On a cold March night in 1885, Elizabeth Taylor and her twin brother Tom Jones lost their lives to vigilante violence. Amid the wild rumors and conflicting reports of her life, it appears that Elizabeth was a capable, ambitious woman, criticized by many townspeople for being far too independent a woman for the time in which she lived.
When her husband died in 1882, neighborhood tongues wagged that Elizabeth had poisoned him, even though the coroner ruled that he had died of natural causes. Newly widowed Elizabeth and her brother Tom set about growing her cattle business into a profitable venture. Elizabeth, unfortunately, was usually tangled in some livestock or land dispute with her neighbors.
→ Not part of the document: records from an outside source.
-- ==== Sys2Proof/Laws/PerInstr.lean ====
section
/-! SUPPORT. Facts about every instruction as syntax, one lemma per constructor. -/

namespace Sys2Proof.Laws.EncodedLength

/-- A well-formed command's bytes are exactly as many as its first two bytes tell (30_encoding.md R48), and an event has
none (R52). -/
def Statement (i : Instr) : Prop :=
  i.wellFormed = true →
    match encode i with
    | some (op :: arg :: rest) => i.isCommand = true ∧ 2 + rest.length = commandLength op arg
    | some _ => False
    | none => i.isCommand = false

theorem init : Statement .init := fun _ => ⟨rfl, rfl⟩
theorem attach : Statement .attach := fun _ => ⟨rfl, rfl⟩
theorem release : Statement .release := fun _ => ⟨rfl, rfl⟩
theorem enq (data : List Byte) : Statement (.enq data) := fun h => by
  have h' : data.length ≤ 255 := by simpa [Instr.wellFormed] using h
  refine ⟨rfl, ?_⟩
  simp [commandLength]
  omega
theorem read (maxLen : Byte) : Statement (.read maxLen) := fun _ => ⟨rfl, rfl⟩
theorem isc : Statement .isc := fun _ => ⟨rfl, rfl⟩
theorem poll : Statement .poll := fun _ => ⟨rfl, rfl⟩
theorem illegal (cw : Word) : Statement (.illegal cw) := fun h => by
  have h4 : cw.extractLsb' 8 8 ≠ 0x04#8 := fun e => by
    simp only [Instr.wellFormed, e] at h
    revert h
    generalize cw.extractLsb' 0 8 = arg
    intro h
    simp [isIllegalWord] at h
  exact ⟨rfl, (if_neg h4).symm⟩
theorem done (rx : Byte) : Statement (.done rx) := fun _ => rfl
theorem corrupt (v : Byte) : Statement (.corrupt v) := fun _ => rfl

end Sys2Proof.Laws.EncodedLength
end

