/-- Only `ENQ` raises `PEND`. -/
theorem Run.pend_succ_le (hr : r.valid) (henq : ∀ data, nextInstr (r.before n) ≠ some (.enq data)) :
    zext (r.state (n + 1)).pend ≤ zext (r.state n).pend := by
  rcases step_eq_next_cases (hr n) with ⟨i, ts, rest, hn, he⟩ | ⟨-, ts, bs, ht⟩
  · obtain ⟨-, -, -, hraises⟩ := indexWritersAreThoseListed _ _ _ he
    refine Nat.le_of_not_lt fun hlt => ?_
    obtain ⟨data, rfl⟩ := hraises hlt
    exact henq data hn
  · rw [ht]; exact le_rfl

/-- While no `ENQ` is taken `PEND` does not grow. -/
theorem Run.pend_le (hr : r.valid) (henq : ∀ k data, n ≤ k → nextInstr (r.before k) ≠ some (.enq data)) (hnm : n ≤ m) :
    zext (r.state m).pend ≤ zext (r.state n).pend := by
  induction m, hnm using Nat.le_induction with
  | base => exact le_rfl
  | succ m hnm ih => exact (Run.pend_succ_le hr fun data => henq m data hnm).trans ih

/-- Settles O47: each `DONE` lowers `PEND`, which no `ENQ` raises any more, and the one that lowers it to 0 ends the
transfer. -/
theorem fairRunFinishesTheTransfer : Obligations.FairRunFinishesTheTransfer := by
  intro r n hr hfair hb henq
  induction hp : zext (r.state n).pend using Nat.strong_induction_on generalizing n with
  | h p ih =>
    obtain ⟨m, hnm, rx, hd⟩ := Run.exists_takesDone hr hfair hb
    have hle := Run.pend_le hr henq hnm
    obtain ⟨hlow, ⟨-, hbusy⟩ | ⟨hp0, hidle, hst⟩⟩ := Run.takesDone_ending hr hd
    · obtain ⟨k, hk, hend⟩ := ih _ (by omega) (m + 1) hbusy (fun j data hj => henq j data (by omega)) rfl
      exact ⟨k, by omega, hend⟩
    · exact ⟨m + 1, by omega, hst, hp0, hidle, Run.fault_eq_zero hr _⟩

/-! ### Completions for ever -/

/-- `s` meets the invariant, has not stopped, waits for its next turn, and has bytes pending while a transfer is in
flight. -/
structure State.AwaitsTurn (s : State) : Prop where
  inv : s.Inv
  fault : s.fault = 0x00#8
  sched : s.sched = []
  pend : s.busy = true → s.pend ≠ 0#8

/-- The state after a turn of the peripheral that the outside adds; a turn without a next state leaves `s`. -/
def State.afterPeripheral (s : State) (rx : Byte) : State :=
  match step (s.feed [.peripheral rx]) with
  | .next t => t
  | .fault _ => s
  | .refused _ => s

/-- The peripheral's turn goes through, completing a byte or passed over, and the block awaits the next turn. -/
theorem State.AwaitsTurn.step_feed (h : s.AwaitsTurn) (rx : Byte) :
    ∃ t, step (s.feed [.peripheral rx]) = .next t ∧ t.AwaitsTurn := by
  obtain ⟨hinv, hf, hsched, hpend⟩ := h
  have hs : (s.feed [.peripheral rx]).sched = [.peripheral rx] := by rw [State.feed_sched, hsched]; rfl
  by_cases hb : s.busy = true
  · have hpos : 0 < zext s.pend := Nat.pos_of_ne_zero (mt zext_eq_zero.1 (hpend hb))
    obtain ⟨t, hstep, ht, hc⟩ := step_completion (s := s.feed [.peripheral rx]) hinv hf hb hpos hs
    refine ⟨t, hstep, hc.inv, hc.fault.trans hf, ht, fun hbt hp => ?_⟩
    obtain ⟨hleft, -⟩ | ⟨-, hidle, -⟩ := hc.ending
    · exact hleft.ne' (zext_eq_zero.2 hp)
    · exact absurd (hbt.symm.trans hidle) (by decide)
  · have hpick : pick (.peripheral rx) (s.feed [.peripheral rx]) = none := by simp [pick, doneEnabled, hb]
    exact ⟨_, step_of_pick_none hf hs hpick, hinv, hf, rfl, hpend⟩

theorem State.AwaitsTurn.step_eq_afterPeripheral (h : s.AwaitsTurn) (rx : Byte) :
    step (s.feed [.peripheral rx]) = .next (s.afterPeripheral rx) := by
  obtain ⟨t, hstep, -⟩ := h.step_feed rx
  rw [State.afterPeripheral, hstep]

theorem State.AwaitsTurn.afterPeripheral (h : s.AwaitsTurn) (rx : Byte) : (s.afterPeripheral rx).AwaitsTurn := by
  obtain ⟨t, hstep, ht⟩ := h.step_feed rx
  obtain rfl := Host.Outcome.next.inj ((h.step_eq_afterPeripheral rx).symm.trans hstep)
  exact ht

/-- The states from `s` on when every turn is the peripheral's, with the bytes `rxs`. -/
def peripheralStates (s : State) (rxs : Nat → Byte) : Nat → State
  | 0 => s
  | n + 1 => (peripheralStates s rxs n).afterPeripheral (rxs n)

/-- The run in which the outside adds a turn of the peripheral before each step, and nothing else. -/
def peripheralRun (s : State) (rxs : Nat → Byte) : Run where
  state := peripheralStates s rxs
  added n := [.peripheral (rxs n)]

theorem State.AwaitsTurn.peripheralStates_awaitsTurn (h : s.AwaitsTurn) (rxs : Nat → Byte) (n : Nat) :
    (peripheralStates s rxs n).AwaitsTurn := by
  induction n with
  | zero => exact h
  | succ n ih => exact ih.afterPeripheral (rxs n)

theorem State.AwaitsTurn.peripheralRun_valid (h : s.AwaitsTurn) (rxs : Nat → Byte) : (peripheralRun s rxs).valid :=
  fun n => (h.peripheralStates_awaitsTurn rxs n).step_eq_afterPeripheral (rxs n)

/-- A step of that run is a completion exactly where one is enabled, and it brings the byte of its turn. -/
theorem State.AwaitsTurn.peripheralRun_takesDone (h : s.AwaitsTurn) (rxs : Nat → Byte) (n : Nat) (rx : Byte) :
    (peripheralRun s rxs).takesDone n rx ↔ doneEnabled ((peripheralRun s rxs).state n) = true ∧ rx = rxs n := by
  have hs : ((peripheralRun s rxs).before n).sched = [.peripheral (rxs n)] :=
    congrArg (· ++ [Turn.peripheral (rxs n)]) (h.peripheralStates_awaitsTurn rxs n).sched
  have hen : doneEnabled ((peripheralRun s rxs).before n) = doneEnabled ((peripheralRun s rxs).state n) := rfl
  rw [Run.takesDone, nextInstr, hs, ← hen]
  by_cases hd : doneEnabled ((peripheralRun s rxs).before n) = true
  · simp [pick, hd, eq_comm]
  · simp [pick, hd]

theorem State.AwaitsTurn.peripheralRun_fair (h : s.AwaitsTurn) (rxs : Nat → Byte) : (peripheralRun s rxs).fair :=
  fun n hen => ⟨n, rxs n, le_rfl, (h.peripheralRun_takesDone rxs n _).2 ⟨hen n le_rfl, rfl⟩⟩

/-- Settles O48: a turn of the peripheral before each step gives such a run. -/
theorem fairRunGoesOnFromEveryState : Obligations.FairRunGoesOnFromEveryState := by
  intro s rxs hinv hf hsched hpend
  have h : s.AwaitsTurn := ⟨hinv, hf, hsched, hpend⟩
  exact ⟨peripheralRun s rxs, h.peripheralRun_valid rxs, h.peripheralRun_fair rxs, rfl,
    fun m rx hd => ((h.peripheralRun_takesDone rxs m rx).1 hd).2⟩

end Sys2Proof.Machine

/-! ## `READ` and `ISC` (44_readout_status.md R66, R67) -/

namespace Sys2Proof.Machine

variable {s t : State}

/-- Settles O21: the word is `READ`'s row whatever `ARG` is; in Complete the front of the read window is answered and `RIDX`
moves past it, outside Complete nothing is. -/
theorem readReturnsTheOldestUnread : Obligations.ReadReturnsTheOldestUnread := by
  refine ⟨fun m rest => (OpcodeRow.read m).decode_eq rest, fun s m h hf => ?_⟩
  split
  case isTrue hst =>
    obtain ⟨out, hout, hlen, he⟩ := exec_read_of_inv h hf hst m
    rw [← hlen] at he
    exact ⟨out, hlen, hout, he⟩
  case isFalse hst => exact exec_read_of_state_ne_complete hf hst m

/-- An `ISC` whose response is `[01]` found the channel Complete, and changed nothing but the response. -/
theorem exec_isc_reports_complete (h : exec .isc s = .next t) (hr : t.responses = s.responses ++ [[0x01#8]]) :
    s.fault = 0x00#8 ∧ s.state = stComplete ∧ t = s.respond [statusByte true] := by
  obtain ⟨hf, rfl⟩ := exec_isc_eq_next.1 h
  split at hr
  case isTrue hst => exact ⟨hf, hst, if_pos hst⟩
  case isFalse => simp [statusByte] at hr

/-- Settles O15: `[01]` means Complete, where a clean state has nothing pending, and so `RELEASE` finds what it needs. -/
theorem iscReportsComplete : Obligations.IscReportsComplete := by
  refine ⟨operandless_of_row .isc (by decide), fun s hf => exec_isc_eq_next.2 ⟨hf, ?_⟩, fun s t hc h hr => ?_⟩
  · split
    case isTrue hst => rw [if_pos (show s.state = stComplete from hst)]; rfl
    case isFalse hst => rw [if_neg (show ¬ s.state = stComplete from hst)]; rfl
  · obtain ⟨hf, hst, rfl⟩ := exec_isc_reports_complete h hr
    obtain ⟨-, -, -, hcomplete⟩ := hc
    have hp : s.pend = 0#8 := hcomplete hst
    exact ⟨hp, exec_release_eq_next.2 ⟨hf, (if_pos ⟨hst, hp⟩).symm⟩⟩

end Sys2Proof.Machine

/-! ## What stops the block (60_exceptions.md R70 to R75) -/

namespace Sys2Proof.Machine

variable {s t : State}

/-! ### An illegal word -/

/-- 60_exceptions.md R71, as an instruction. -/
theorem exec_illegal_of_running (hf : s.fault = 0x00#8) (cw : Word) :
    exec (.illegal cw) s = .next (s.setFault .illegalCommand cw) :=
  exec_illegal_eq_next.2 ⟨hf, rfl⟩

/-- Settles O18: the word's row is the illegal one, so on the port it runs the instruction that carries it. -/
theorem illegalWordIsRecorded : Obligations.IllegalWordIsRecorded := by
  refine ⟨fun s cw hf => exec_illegal_of_running hf cw, fun s op arg hf hill => ?_⟩
  obtain ⟨hwf, henc⟩ := (OpcodeRow.illegal hill).encode_eq
  exact (encodedCommandOnThePortRuns _ _ s hwf henc hf).trans (exec_illegal_of_running hf _)

/-! ### The ways to stop -/

/-- A body that keeps `FAULT` when it goes through stops the block only by raising. -/
theorem finish_stops {r : Except Stop State} (hok : r = .ok t → t.fault = s.fault) (hf : s.fault = 0x00#8)
    (hne : t.fault ≠ 0x00#8) (h : finish s r = .next t) :
    ∃ c info, r = .error (.raised c info) ∧ t = s.setFault c info :=
  (finish_eq_next.1 h).resolve_left fun hr => hne ((hok hr).trans hf)

theorem enqueue_keeps_fault {data : List Byte} (h : enqueue data s = .ok t) : t.fault = s.fault := by
  obtain ⟨m, p, u, r, rfl, -, rfl | ⟨b, -, -, -, rfl⟩⟩ := enqueue_shape h <;> rfl

theorem readOut_keeps_fault {m : Byte} (h : readOut m s = .ok t) : t.fault = s.fault := by
  obtain ⟨-, r, out, rfl⟩ | ⟨-, rfl⟩ := readOut_shape h <;> rfl

theorem complete_keeps_fault {rx : Byte} (h : complete rx s = .ok t) : t.fault = s.fault := by
  obtain ⟨u, rfl, -, -, ⟨-, b, -, rfl⟩ | ⟨-, rfl⟩⟩ := complete_shape h <;> rfl

/-- `i` raises the cause `c` with `info` in the state `s`: an illegal word always, `ENQ`, `READ` and `DONE` where their body
does, and no other instruction (60_exceptions.md R70). -/
inductive Raises (s : State) (c : Cause) (info : Word) : Instr → Prop
  | illegal (hc : c = .illegalCommand) : Raises s c info (.illegal info)
  | enq {data : List Byte} (h : enqueue data s = .error (.raised c info)) : Raises s c info (.enq data)
  | read {m : Byte} (h : readOut m s = .error (.raised c info)) : Raises s c info (.read m)
  | done {rx : Byte} (h : complete rx s = .error (.raised c info)) : Raises s c info (.done rx)

/-- 60_exceptions.md R73: an instruction that stops the block raised a cause, and changed nothing but the record. -/
theorem exec_stops {i : Instr} (h : exec i s = .next t) (hne : t.fault ≠ 0x00#8) :
    ∃ c info, Raises s c info i ∧ t = s.setFault c info := by
  cases i with
  | init => obtain ⟨hf, rfl⟩ := exec_init_eq_next.1 h; exact absurd hf hne
  | attach => obtain ⟨hf, rfl⟩ := exec_attach_eq_next.1 h; split at hne <;> exact absurd hf hne
  | release => obtain ⟨hf, rfl⟩ := exec_release_eq_next.1 h; split at hne <;> exact absurd hf hne
  | enq data =>
    obtain ⟨hf, h⟩ := exec_enq_eq_next.1 h
    obtain ⟨c, info, hr, ht⟩ := finish_stops enqueue_keeps_fault hf hne h
    exact ⟨c, info, .enq hr, ht⟩
  | read m =>
    obtain ⟨hf, h⟩ := exec_read_eq_next.1 h
    obtain ⟨c, info, hr, ht⟩ := finish_stops readOut_keeps_fault hf hne h
    exact ⟨c, info, .read hr, ht⟩
  | isc => obtain ⟨hf, rfl⟩ := exec_isc_eq_next.1 h; split at hne <;> exact absurd hf hne
  | poll => obtain ⟨hf, rfl⟩ := exec_poll_eq_next.1 h; exact absurd hf hne
  | illegal cw => exact ⟨_, cw, .illegal rfl, (exec_illegal_eq_next.1 h).2⟩
  | done rx =>
    obtain ⟨hf, -, h⟩ := exec_done_eq_next.1 h
    obtain ⟨c, info, hr, ht⟩ := finish_stops complete_keeps_fault hf hne h
    exact ⟨c, info, .done hr, ht⟩
  | corrupt v => obtain ⟨hf, -, rfl⟩ := exec_corrupt_eq_next.1 h; exact absurd hf hne

/-- Settles O30: a stop is a record on the state before the step, and a stopped block answers `stopped` to everything. -/
theorem stoppingStepDiscardsItsEffects : Obligations.StoppingStepDiscardsItsEffects := by
  refine ⟨fun i s t _ h hne => ?_, fun s hf => ?_⟩
  · obtain ⟨c, info, -, rfl⟩ := exec_stops h hne
    rfl
  · obtain ⟨hstep, hexec⟩ := noStepIsAnsweredByName.1 s hf
    exact ⟨fun t => by simp [hstep], fun i t => by simp [hexec i]⟩

/-! ### The stops that a state meeting the invariant reaches -/

/-- 60_exceptions.md R74: all that can stop `ENQ` is the transfer in flight that its oldest byte meets. -/
theorem enqueue_raises {data : List Byte} {e : Stop} (h : s.Inv) (he : enqueue data s = .error e) :
    s.busy = true ∧ ∃ b, (s.pendingCells ++ data.map some).head? = some (some b) ∧
      e = .raised .writeCollision (infoOfByte b) := by
  obtain ⟨m, hfill, hinv, hcells⟩ := fillBuffer_of_inv h data
  have hstart := State.queued_startsTransfer h.1 data m
  by_cases hs : enqStarts data s
  · obtain ⟨b, hb, hhead⟩ := State.queued_oldest hinv hcells (State.queued_pend h.1 data m ▸ hs.2)
    have hsend := startTransfer_of_oldest (hstart.2 hs) hinv.1.2.1 hb
    by_cases hbusy : s.busy = true
    · have ho := enqueue_of_startTransfer_error hfill (hsend.trans (if_pos hbusy))
      exact ⟨hbusy, b, hhead, Except.error.inj (he.symm.trans ho)⟩
    · have ho := enqueue_of_startTransfer hfill (hsend.trans (if_neg hbusy))
      cases he.symm.trans ho
  · have ho := enqueue_of_startTransfer hfill (startTransfer_eq_ok.2 (.inl ⟨by simpa using mt hstart.1 hs, rfl⟩))
    cases he.symm.trans ho

/-- 60_exceptions.md R75: `READ` finds every unread byte written. -/
theorem readOut_ne_error {m : Byte} {e : Stop} (h : s.Inv) : readOut m s ≠ .error e := by
  obtain ⟨-, out, -, ho⟩ | ⟨-, ho⟩ := readOut_of_inv h m <;> simp [ho]

/-- 60_exceptions.md R72: all that can stop `DONE` is that nothing is pending. -/
theorem complete_raises {rx : Byte} {e : Stop} (h : s.Inv) (he : complete rx s = .error e) :
    s.pend = 0#8 ∧ e = .raised .spuriousCompletion (infoOfByte rx) := by
  obtain ⟨hp, ho⟩ | ⟨-, -, ⟨-, b, -, ho⟩ | ⟨-, ho⟩⟩ := complete_of_inv h rx
  · exact ⟨zext_eq_zero.1 hp, Except.error.inj (he.symm.trans ho)⟩
  all_goals cases he.symm.trans ho

/-- Settles O32: of the four ways to raise, `READ`'s is closed by the invariant, and each other has one cause. -/
theorem eachCodeHasItsInstruction : Obligations.EachCodeHasItsInstruction := by
  intro i s t hinv _ h hne
  obtain ⟨c, info, hraises, rfl⟩ := exec_stops h hne
  cases hraises with
  | illegal hc => exact .inl ⟨info, rfl, congrArg Cause.code hc, rfl⟩
  | enq he =>
    obtain ⟨hbusy, b, hhead, hstop⟩ := enqueue_raises hinv he
    cases hstop
    exact .inr (.inr ⟨_, b, rfl, rfl, rfl, hbusy, hhead⟩)
  | read he => exact absurd he (readOut_ne_error hinv)
  | done he =>
    obtain ⟨hp, hstop⟩ := complete_raises hinv he
    cases hstop
    exact .inr (.inl ⟨_, rfl, rfl, rfl, hp⟩)

end Sys2Proof.Machine

/-! ## `INIT`, and what it leaves in flight (70_reset_and_hazards.md R83, R93) -/

namespace Sys2Proof.Machine

variable {s : State}

/-- 60_exceptions.md R72: with nothing pending, the body of `DONE` raises before it touches any cell. -/
theorem complete_nothing_pending (hp : s.pend = 0#8) (rx : Byte) :
    complete rx s = .error (.raised .spuriousCompletion (infoOfByte rx)) :=
  if_pos (zext_eq_zero.2 hp)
A particularly heated argument endued when Elizabeth confronted men stealing lumber from her land. During the melee, one of the men, Edwin Roberts, was shot and Elizabeth's sons were charged with his murder (both boys were later acquitted).
To avenge Robert's death, a group of assailants - led by a spurned suitor whose marriage proposal had been earlier rejected by Elizabeth - stormed Tom's house late one night, kidnapped Elizabeth and her brother, and hanged the two from a nearby bridge. Legend says that from the moment a passing hunter discovered the dangling corpses, he was forever cursed with a speech impediment.
The graves of Tom and Elizabeth, one of very few women hanged in the days of the Old West, lie in a cemetery just a stone's throw from the ghost town of Spring Ranche. Stop by this peaceful place, the setting of a far-from-peaceful end.
Address: West on Hwy 41 about nine miles from Clay Center - watch for signs indicating the site, south on a county road.